"They've been making a dead set for our balloons all week," said an English soldier after the German 'plane had been driven away.
"If they get the balloon does that mean that they get the observer?" I asked in my ignorance.
"Lord bless you no," said the soldier. "No danger for 'im, sir. He just jumps out with a parachute."
Next we turned our attention to the big gun firing. We could see the flash of the guns of both sides and hear the whistle of the shells. After the flash one might mark the result if he had a sharp eye. There was no trouble in following the progress of one particular British shell for an instant after the flash a high column of smoke arose above a town which the Germans held. A minute or so later we had our own column for a German shell hit one of the many munition dumps scattered about behind the British front. Our own hill was pocked with shell holes and the tower near which we stood was nibbled nigh to bits and we had a wakeful, stimulating feeling that almost any minute something might drop on or near us. The Tommy with whom we shared the view undeceived us.
"This hill!" he said. "Why there was a time when it was as much as your life was worth to stand up here and now the place's nothing but a bloomin' Cook's tour resort."
Our last day with the army was spent at the University of Death and Destruction where the men from England take their final courses in warfare. We began with a class which was having a lesson in defense against bombs. A tin can exploded at the feet of a Scotchman and peppered his bare legs. Five hundred soldiers roared with laughter, for the man in the kilt had flunked his recitation in "Trench Raiding." Officially the Scot was dead, for the tin can represented a German bomb. They were cramming for war in the big training camp and they played roughly. The imitation bombs carried a charge of powder generous enough to insure wholesome respect. The Scot, indeed, had to retire to have a dressing made.
The trench in which the class was hard at work was perfect in almost every detail, save that it lacked a back wall. This was removed for the sake of the audience. An instructor stood outside and every now and again he would toss a bomb at his pupils. He played no favorites. The good and the bad scholar each had his chance. In order to pass the course the soldier had to show that he knew what to do to meet the bomb attack. He might take shelter in the traverse; he might kick the bomb far away; or, with a master's degree in view, he might pick up the imitation bomb and hurl it far away before it could explode. Speed and steady nerves were required for this trick. An explosion might easily blow off a finger or two. Yet, after all, it was practice. Later there might be other bombs designed for bigger game than fingers.
We followed the students from bombs to bayonets. The men with the cold steel were charging into dummies marked with circles to represent spots where hits were likely to be vital. It looked for all the world like football practice and the men went after the dummies as the tacklers used to do at Soldiers' Field of an afternoon when the coach had pinned blue sweaters and white "Y's" on the straw men. There was the same severely serious spirit. In a larger field a big class was having instruction in attack. Before them were three lines of trenches protected by barbed wire ankle high. At a signal they left their trench and darted forward to the next one.
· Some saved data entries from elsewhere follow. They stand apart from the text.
/-- Everything DEC START can do (R97): an error with what was cleared, a fault, or the header accepted. -/
theorem decStart_cases (s : State) :
    (∃ c, (c = .formatShort ∨ c = .formatMagic) ∧ decStart s = .next (s.withDec (s.dec.cleared.raise c))) ∨
    (∃ a, a < 5 ∧ 5 ≤ s.dec.inlen.toNat ∧ Memory.read s.dec.inMem a = none ∧
      decStart s = .fault (.decInUnwritten a)) ∨
    (∃ w h, 5 ≤ s.dec.inlen.toNat ∧ Memory.readList s.dec.inMem 0 5 = .ok (headerTag ++ [w, h]) ∧
      decStart s = .next (s.withDec (s.dec.accept w h))) := by
  unfold decStart
  by_cases h5 : s.dec.inlen.toNat < 5
  · left; exact ⟨_, .inl rfl, by rw [if_pos h5]; rfl⟩
  · rw [if_neg h5]
    cases h1 : Memory.readList s.dec.inMem 0 3 with
    | error a =>
      obtain ⟨-, i2, i3⟩ := Memory.readList_error h1
      right; left; exact ⟨a, by omega, by omega, i3, rfl⟩
    | ok tag =>
      by_cases ht : tag = headerTag
      · subst ht
        simp only [if_true, decStartDims]
        cases h2 : Memory.readList s.dec.inMem 3 2 with
        | error a =>
          obtain ⟨-, i2, i3⟩ := Memory.readList_error h2
          right; left; exact ⟨a, by omega, by omega, i3, rfl⟩
        | ok dims =>
          obtain ⟨l2, r2⟩ := Memory.readList_ok h2
          obtain ⟨-, r1⟩ := Memory.readList_ok h1
          match dims, l2 with
          | [w, h], _ =>
            right; right
            refine ⟨w, h, by omega, Memory.readList_of_reads (xs := headerTag ++ [w, h]) fun t ht => ?_, rfl⟩
            simp only [headerTag, List.cons_append, List.nil_append, List.length_cons, List.length_nil] at ht
            by_cases h3 : t < 3
            · rw [r1 t h3, List.getElem?_append_left (by simpa [headerTag] using h3)]
            · have := r2 (t - 3) (by omega)
              rw [show 3 + (t - 3) = 0 + t by omega] at this
              rw [this, List.getElem?_append_right (by simpa [headerTag] using h3)]
              rfl
      · left; exact ⟨_, .inr rfl, by simp only [if_neg ht]; rfl⟩

/-! ## The encoder's steps -/

/-- Everything the token step can do (R94): a fault on a cell with no value, or a branch's token emitted. -/
theorem encStep_cases (s : State) :
    (∃ f, tokenize s.enc.inMem s.enc.n s.enc.cursor.toNat = .error f ∧ encStep s = .fault f) ∨
    (∃ i k, tokenize s.enc.inMem s.enc.n s.enc.cursor.toNat = .ok (i, k) ∧
      Branch s.enc.inMem s.enc.n s.enc.cursor.toNat i k ∧ encStep s = .next (s.withEnc (s.enc.put i k))) := by
  unfold encStep EncState.tokenStep
  cases h : tokenize s.enc.inMem s.enc.n s.enc.cursor.toNat with
  | error f => left; exact ⟨f, rfl, rfl⟩
  | ok r => right; obtain ⟨i, k⟩ := r; exact ⟨i, k, rfl, tokenize_branch h, rfl⟩

/-- Which counter a token counts (R93). -/
theorem EncState.count_counts (i : Instr) (e : EncState) :
    (e.count i).counts = match i with
      | .header _ _ => e.counts
      | .escapeC3 | .escape3D | .escape65 => [e.cntLong, e.cntDual, e.cntEsc + 1#16, e.cntVerb]
      | .longRun _ _ => [e.cntLong + 1#16, e.cntDual, e.cntEsc, e.cntVerb]
      | .dualRun1 _ _ | .dualRun0 _ _ => [e.cntLong, e.cntDual + 1#16, e.cntEsc, e.cntVerb]
      | .verbatim _ => [e.cntLong, e.cntDual, e.cntEsc, e.cntVerb + 1#16] := by
  cases i <;> rfl

/-- Everything emitting a token does, where the lengths stay in their widths (R92, R94). -/
theorem EncState.put_emitted (i : Instr) (k : Nat) (e : EncState) (hb : e.status = .busy)
    (ho : e.outlen.toNat + (encode i).length < 65536) (hk : e.cursor.toNat + k < 65536) :
    e.Emitted (e.put i k) (encode i) k ∧ (e.put i k).counts = (e.count i).counts ∧
    (Memory.wf e.outMem = true → Memory.wf (e.put i k).outMem = true) := by
  obtain ⟨a1, a2, a3, a4, a5, a6, a7⟩ := EncState.emitAll_regs (encode i) e
  obtain ⟨b1, b2⟩ := EncState.emitAll_stored (encode i) e ho
  obtain ⟨c1, c2, c3, c4, c5, c6, c7, c8⟩ := EncState.count_regs i (EncState.emitAll (encode i) e)
  generalize hf : ((EncState.emitAll (encode i) e).count i).advance k = f
  have f1 : f.cursor.toNat = e.cursor.toNat + k := by
    rw [← hf]
    show (((EncState.emitAll (encode i) e).count i).cursor + BitVec.ofNat 16 k).toNat = _
    rw [c5, a5, half_add hk]
  have f2 : f.status = .busy ∧ f.errcode = e.errcode ∧ f.width = e.width ∧ f.height = e.height ∧
      f.outlen = (EncState.emitAll (encode i) e).outlen ∧ f.inMem = e.inMem ∧
      f.outMem = (EncState.emitAll (encode i) e).outMem ∧
      f.counts = ((EncState.emitAll (encode i) e).count i).counts := by
    rw [← hf]
    exact ⟨c1.trans (a1.trans hb), c2.trans a2, c3.trans a3, c4.trans a4, c6, c7.trans a7, c8, rfl⟩
  obtain ⟨g1, g2, g3, g4, g5, g6, g7, g8⟩ := f2
  obtain ⟨d1, d2, d3, d4, d5, d6, d7, d8⟩ := EncState.finish_regs f
  have hput : e.put i k = f.finish := by rw [EncState.put, hf]
  have hn : f.n = e.n := by simp [EncState.n, g3, g4]
  rw [hput]
  refine ⟨⟨?_, ?_, ?_, ?_, d2.trans g3, d3.trans g4, d7.trans g6, d1.trans g2⟩, ?_, fun hw => ?_⟩
  · rw [d8, g7, b2]; exact Memory.writeList_stored _ _ _
  · rw [d5, g5, b1]
  · rw [d4, f1]
  · rw [EncState.finish_status, g1, f1, hn]
  · rw [d6, g8, EncState.count_counts, EncState.count_counts]
    simp only [EncState.counts, List.cons.injEq, and_true] at a6
    obtain ⟨x1, x2, x3, x4⟩ := a6
    cases i <;> simp [EncState.counts, x1, x2, x3, x4]
  · rw [d8, g7, b2]
    exact Memory.wf_writeList _ _ _ (by simp only [spaceSize]; omega) hw

/-- What emitting a token does to every register but ENC_OUTLEN and the counters, whatever the output's length (R94). -/
theorem EncState.put_regs (i : Instr) (k : Nat) (e : EncState) (hb : e.status = .busy) (hk : e.cursor.toNat + k < 65536) :
    (e.put i k).cursor.toNat = e.cursor.toNat + k ∧ (e.put i k).status = statusAfter .busy (e.cursor.toNat + k) e.n ∧
    (e.put i k).width = e.width ∧ (e.put i k).height = e.height ∧ (e.put i k).inMem = e.inMem := by
  obtain ⟨a1, a2, a3, a4, a5, a6, a7⟩ := EncState.emitAll_regs (encode i) e
  obtain ⟨c1, c2, c3, c4, c5, c6, c7, c8⟩ := EncState.count_regs i (EncState.emitAll (encode i) e)
  obtain ⟨d1, d2, d3, d4, d5, d6, d7, d8⟩ := EncState.finish_regs (((EncState.emitAll (encode i) e).count i).advance k)
  have hc : (((EncState.emitAll (encode i) e).count i).advance k).cursor.toNat = e.cursor.toNat + k := by
    show (((EncState.emitAll (encode i) e).count i).cursor + BitVec.ofNat 16 k).toNat = _
    rw [c5, a5, half_add hk]
  have hw := c3.trans a3
  have hh := c4.trans a4
  refine ⟨by unfold EncState.put; rw [d4, hc], ?_, d2.trans hw, d3.trans hh, d7.trans (c7.trans a7)⟩
  unfold EncState.put
  rw [EncState.finish_status, hc]
  have hn : (((EncState.emitAll (encode i) e).count i).advance k).n = e.n := by
    simp only [EncState.n]
    show ((EncState.emitAll (encode i) e).count i).width.toNat * ((EncState.emitAll (encode i) e).count i).height.toNat = _
    rw [hw, hh]
  rw [hn]
  congr 1
  exact c1.trans (a1.trans hb)

/-- Everything ENC START does (R90). -/
theorem EncState.start_facts (e : EncState) :
    e.start.counts = [0#16, 0#16, 0#16, 0#16] ∧ e.start.cursor = 0#16 ∧ e.start.outlen = 5#16 ∧ e.start.errcode = 0#4 ∧
    e.start.status = (if e.n = 0 then .done else .busy) ∧ e.start.width = e.width ∧ e.start.height = e.height ∧
    e.start.inMem = e.inMem ∧ e.start.outMem = Memory.writeList e.outMem 0 (headerTag ++ [e.width, e.height]) :=
  ⟨rfl, rfl, rfl, rfl, rfl, rfl, rfl, rfl, rfl⟩

/-! ## What one step can change -/

/-- Everything a step can make of the encoder, where `m` is the move taken from the script, if there was one. -/
inductive EncChange (e : EncState) (m : Option Move) : EncState → Prop where
  | same : EncChange e m e
  | token (i : Instr) (k : Nat) (hb : e.status = .busy) (ht : tokenize e.inMem e.n e.cursor.toNat = .ok (i, k)) :
      EncChange e m (e.put i k)
  | start (hm : isStart .enc m) (hb : e.status ≠ .busy) : EncChange e m e.start
  | dim (w h : Byte) (hb : e.status ≠ .busy) : EncChange e m { e with width := w, height := h }
  | inMem (a : Nat) (bs : List Bit) (hb : e.status ≠ .busy) (ha : a + bs.length ≤ spaceSize) :
      EncChange e m { e with inMem := Memory.writeList e.inMem a bs }
  | outMem (a : Nat) (v : Byte) (hb : e.status ≠ .busy) (ha : a < spaceSize) :
      EncChange e m { e with outMem := Memory.write e.outMem a v }
  | reset (hm : m = some .reset) : EncChange e m .reset

/-- Everything a step can make of the decoder, where `m` is the move taken from the script, if there was one. -/
inductive DecChange (d : DecState) (m : Option Move) : DecState → Prop where
  | same : DecChange d m d
  | truncated (hb : d.status = .busy) (hr : d.rdptr = d.inlen) : DecChange d m (d.raise .truncated)
  | latch (x : Byte) (hb : d.status = .busy) (hr : d.rdptr ≠ d.inlen) (hp : d.phase = .expectToken)
      (hx : isMarker x = true) : DecChange d m (d.latchMarker x)
  | token (i : Instr) (d' : DecState) (hb : d.status = .busy) (hr : d.rdptr ≠ d.inlen) (ht : d.TokenDone d' (tokenBits i))
      (hp : d.phase = .expectToken → d'.phase = .expectToken)
      (hc : d.phase = .expectCont → isMarker d.latch = true → d'.phase = .expectToken)
      (hw : Memory.wf d.outMem = true → Memory.wf d'.outMem = true) : DecChange d m d'
  | startFails (c : ErrCode) (hc : c = .formatShort ∨ c = .formatMagic) (hm : isStart .dec m) (hb : d.status ≠ .busy) :
      DecChange d m (d.cleared.raise c)
  | accept (w h : Byte) (hm : isStart .dec m) (hb : d.status ≠ .busy) (hl : 5 ≤ d.inlen.toNat) :
      DecChange d m (d.accept w h)
  | inlen (v : Half) (hb : d.status ≠ .busy) : DecChange d m { d with inlen := v }
  | inMem (a : Nat) (v : Byte) (hb : d.status ≠ .busy) (ha : a < spaceSize) :
      DecChange d m { d with inMem := Memory.write d.inMem a v }
  | outMem (a : Nat) (bs : List Bit) (hb : d.status ≠ .busy) (ha : a + bs.length ≤ spaceSize) :
      DecChange d m { d with outMem := Memory.writeList d.outMem a bs }
  | reset (hm : m = some .reset) : DecChange d m .reset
Here they paused for a moment and then set sail for the second trench. At another signal they were out of that and into a third trench. From here they blazed away at some targets on the hill representing Germans and consolidated their positions. Instructors followed the charge along the road which bordered the instruction field. They mingled praise and blame, but ever they shouted for speed. "Make this go now," would be the cry, and to a luckless wight who had been upset by barbed wire and sent sprawling: "What do you mean by lying there, anyhow?"
It was a New Zealand company which I saw, and in the class were a number of Maoris. These were fine, husky men of the type seen in the Hawaiian Islands. All played the game hard, but none seemed so imaginatively stirred by it as the Maoris. They were fairly carried away by the enthusiasm of a charge, and left their trenches each time shouting at top voice. The capture of the third trench by no means satisfied them. They wanted to go on and on. If the officer had not called a halt there's no telling but that they might have invaded the next field and bayoneted the bombardiers. Over the hill there was a rattle of machine guns and beyond that a more scattering volume of musketry. We stopped and watched the men at their rifle practice.
"You wouldn't believe it," said the instructor, "but we've got to keep hammering it home to men that rifles are meant to shoot with. For a time you heard nothing but bayonets. A gun might have been nothing more than a pike. Later everything was bombs, and sometimes soldiers just stood and waited till the Boches got close, so that they could peg something at 'em. But when these men go away they're going to know that the bombs and the bayonet are the frill. It's the shooting that counts."